Spohr told journalists in a media briefing that he doesn’t believe business travel globally and especially in Germany will return to 2019 levels.

The airline has also repeatedly complained about its struggle to compete with Chinese carriers still able to fly over Russian airspace, prompting Lufthansa to suspend its Frankfurt to Beijing route.

Yields, a proxy for airfares, fell 14% in the Asia-Pacific region in the third quarter, the company reported.

“The fact that Lufthansa now must remove one of its oldest routes, Frankfurt-Beijing, from its flight schedule shows how much the balance of international competition is shifting,” a Lufthansa spokesperson told Reuters in an email.

“European airlines are in an extremely unequal competitive position with China, as well as with airlines from the Persian Gulf and Bosphorus.”

TURNAROUND

The group has launched a turnaround programme at its core brand in an effort to recover after a difficult earnings year to date. That will be spurred on by stable or rising ticket prices next year, Spohr said, as well as continued demand in bookings.

Lufthansa has already issued two profit warnings this financial year as it grappled with costs tied to strikes.

By 2026, the cost-cutting measures will have a gross effect on operating profit of around 1.5 billion euros, according to the company.

Lufthansa confirmed its outlook for the full year, targeting group operating profit in a range of 1.4 billion to 1.8 billion euros, and maintained 8% as a mid-term target for its operating profit margin.
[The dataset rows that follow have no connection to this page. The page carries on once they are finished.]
-- ==== Sys2Proof/Certificates/Slice0/Obligations.lean ====
section
/-! DEFINITION. The statements for the provers: what the block does, command by command, and what it leaves alone. -/
open Sys2Proof Sys2Proof.Machine

/-! The queue and the block as a whole. -/

/-- A step takes the command at the front of the queue and runs it on the state with the queue's rest. -/
def Obligations.StepRunsFront : Prop := ∀ (c : Instr) (s : State), step (s.withFront c) = exec c s

/-- With no command waiting the block idles (the model's choice, notes/assumptions/3.md). -/
def Obligations.EmptyQueueIdles : Prop := ∀ s : State, s.pending = [] → step s = .next s

/-- What reset leaves: BOOT, no token holder, no held fault and no log, no session, every field at its default (R4, R391), the outputs blocked (R22)
and no command waiting. -/
def Obligations.ResetLeaves : Prop :=
  State.reset.dev = .boot ∧ State.reset.hst.token = 15 ∧ State.reset.spu.held = [] ∧ State.reset.spu.log = [] ∧
    State.reset.par = [] ∧ State.reset.pend = [] ∧ State.reset.pending = [] ∧ (∀ p : Fin 8, (State.reset.hp p).session = false) ∧
    State.reset.pinsHold = true ∧ State.reset.buffersHold = true

/-- Every step answers a next state, whatever the command, and keeps the pins as R22, R260 and R332 say: BLOCK_N is driven low in the
states of R22 unless BLOCKN_IDLE releases it and while a GLOBAL_BLOCK or SAFE_BLOCK is held, SAFE_BLOCK_N and SOUT are low in the states of
R22, PAIR_HB_OUT runs in a pair member whose engines run, and the SDCLK pin of each bitstream group runs or rests as its group says (R271, R272). -/
def Obligations.StepKeepsPins : Prop := ∀ s : State, ∃ t, step s = .next t ∧ (s.pinsHold = true → t.pinsHold = true)

/-- A write through a window keeps every request buffer in its canonical form. -/
def Obligations.RegisterWriteKeepsBuffers : Prop :=
  ∀ (dt : Nat) (p : Fin 8) (off : BitVec 15) (v : Word) (s t : State),
    s.buffersHold = true → exec (.registerWrite dt p off v) s = .next t → t.buffersHold = true

/-- The commands of the host that only read, stage, ring or acknowledge. -/
def Sys2Proof.Machine.hostOnly : Instr → Bool
  | .ping .. | .info .. | .tokenStatus .. | .stateRead .. | .faultList .. | .logRead .. | .firstOutRead .. | .launchList .. | .timeRead ..
  | .paramRead .. | .paramDescribe .. | .patternStatus .. | .imageStatus .. | .bistResult .. | .identityRead .. | .attest ..
  | .timeStatRead .. | .lvLoRead .. | .tqLoRead .. | .mailboxDoorbell .. | .rspAck .. | .abort .. | .udpMessageRx .. | .paramStage ..
  | .paramUnstage .. => true
  | _ => false

/-- A command that only reads, stages, rings or acknowledges changes nothing but the host unit, the outputs, the time and what runs on with it
(the transmitters and the clocks of lasting conditions), the count of drawn free values, and the planes of the newest stamped event, which a frame
takes (R57): every engine, fault, field, timebase and pin stays (R385, R395, R399). -/
def Obligations.HostOnlyKeepsTheRest : Prop :=
  ∀ (c : Instr) (s : State), hostOnly c = true → s.pinsHold = true →
    ∃ d h o f x e a, exec c s = .next { s.begin d with hst := h, out := o, free := f, tx := x, since := e, alm := { (s.begin d).alm with stamp := a } }

/-! Sessions and the token (R391, R392, R401). -/

/-- SEC[31:0] and NS of a reading of TB[0]. -/
def Sys2Proof.Machine.secNsWords (q : Nat) : List Word := [BitVec.ofNat 32 (q / 65536000000000), BitVec.ofNat 32 (q / 65536 % 1000000000)]

/-- PING, INFO, TOKEN_STATUS and STATE_READ answer OK with their payloads (Table 14-8); of INFO the device state and the role, whose places are
the model's choice (notes/assumptions/6.md). -/
def Obligations.StatusAnswers : Prop :=
  ∀ (dt : Nat) (p : Fin 8) (s : State),
    (∀ w : Word, Accepts p 0x0003 0x300 s → ∃ t, exec (.ping dt p w) s = .next t ∧
      Answered p 0x0003 0 (w :: secNsWords (s.begin dt).now) s t) ∧
    (Accepts p 0x0103 0x300 s → ∃ t, exec (.tokenStatus dt p) s = .next t ∧
      Answered p 0x0103 0 (BitVec.ofNat 32 s.hst.token :: secNsWords s.hst.tokenAt) s t) ∧
    (Accepts p 0x0206 0x300 s → ∃ t, exec (.stateRead dt p) s = .next t ∧
      Answered p 0x0206 0 [BitVec.ofNat 32 (devCode s.dev), BitVec.ofNat 32 (deviceReaction s), BitVec.ofNat 32 s.rdn.role,
        BitVec.ofNat 32 s.hst.token, BitVec.ofNat 32 s.spu.prestart] s t) ∧
    (Accepts p 0x0004 0x300 s → ∃ t ws, exec (.info dt p) s = .next t ∧ Answered p 0x0004 0 ws s t ∧ ws.length = 7 ∧
      ws.getD 5 0 = BitVec.ofNat 32 (devCode s.dev) ∧ ws.getD 6 0 = BitVec.ofNat 32 s.rdn.role)

/-- A session opens with HELLO at the lower of the host's version and 4.2, and ends with BYE (R401, R392): the token the partition holds
goes with it. -/
def Obligations.SessionOpensAndEnds : Prop :=
  ∀ (dt : Nat) (p : Fin 8) (s : State),
    (∀ maj min : Byte, mayRun p 1 s = true → (s.hp p).drop = false → 0x300 ≤ maj.toNat * 256 + min.toNat →
      ∃ t, exec (.hello dt p maj min) s = .next t ∧ (t.hp p).session = true ∧
        (t.hp p).version = Nat.min (maj.toNat * 256 + min.toNat) 0x402 ∧ ∃ ws, Answered p 0x0001 0 ws s t) ∧
    (∀ maj min : Byte, mayRun p 1 s = true → (s.hp p).drop = false → maj.toNat * 256 + min.toNat < 0x300 →
      ∃ t, exec (.hello dt p maj min) s = .next t ∧ (t.hp p).session = (s.hp p).session ∧
        Answered p 0x0001 0x02 [0x402, 0] s t) ∧
    (Accepts p 0x0002 0x300 s → ∃ t, exec (.bye dt p) s = .next t ∧ (t.hp p).session = false ∧ t.hst.token ≠ p.val ∧
      Answered p 0x0002 0 [] s t)

/-- The token (R391, R392): TOKEN_ACQUIRE grants it when no partition holds it, and with FORCE to a partition with OPERATE and SERVICE; any
other is refused with TOKEN_HELD naming the holder; TOKEN_RELEASE gives it back, and so does the lease that ends, and a reset of the
holder's physical function. -/
def Obligations.TokenMoves : Prop :=
  ∀ (dt : Nat) (p : Fin 8) (s : State),
    (∀ force, Granted p 0x0101 0x300 (.priv pvOperate) true s → s.hst.token = 15 ∨ (force = true ∧ hasPriv s p pvService = true) →
      ∃ t, exec (.tokenAcquire dt p force) s = .next t ∧ t.hst.token = p.val ∧ Answered p 0x0101 0 [] s t) ∧
    (∀ force, Granted p 0x0101 0x300 (.priv pvOperate) true s → s.hst.token ≠ 15 → ¬(force = true ∧ hasPriv s p pvService = true) →
      ∃ t, exec (.tokenAcquire dt p force) s = .next t ∧ t.hst.token = s.hst.token ∧
        Answered p 0x0101 0x12 [BitVec.ofNat 32 s.hst.token, 0] s t) ∧
    (Granted p 0x0102 0x300 .token false s →
      ∃ t, exec (.tokenRelease dt p) s = .next t ∧ t.hst.token = 15 ∧ Answered p 0x0102 0 [] s t) ∧
    (s.hst.token < 8 → (s.hp s.hst.token).lastMsg + s.ptn 17 s.hst.token 6 ≤ (s.begin dt).now →
      ∃ t, exec (.tokenLeaseExpiry dt) s = .next t ∧ t.hst.token = 15) ∧
    (∀ f : Fin 8, s.hst.token = p.val → (s.hp p).session = true → s.pn 17 p 1 = 1 → s.pn 17 p 2 = f.val →
      ∃ t, exec (.pcieFunctionReset dt f false) s = .next t ∧ t.hst.token = 15 ∧ (t.hp p).session = false)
Analysts have cast doubts on whether this can be achieved by 2026.

The profit margin for the 2024 financial year is expected to come in at 4.3%, according to a company-led analyst consensus.

Spohr said that if it wasn’t for the poor performance of the core Lufthansa carrier, the group would have already achieved the 8% margin on the back of the airlines’ performance.

All in all, the high regulatory and personnel costs in the German market are making it difficult to bounce back, executives said.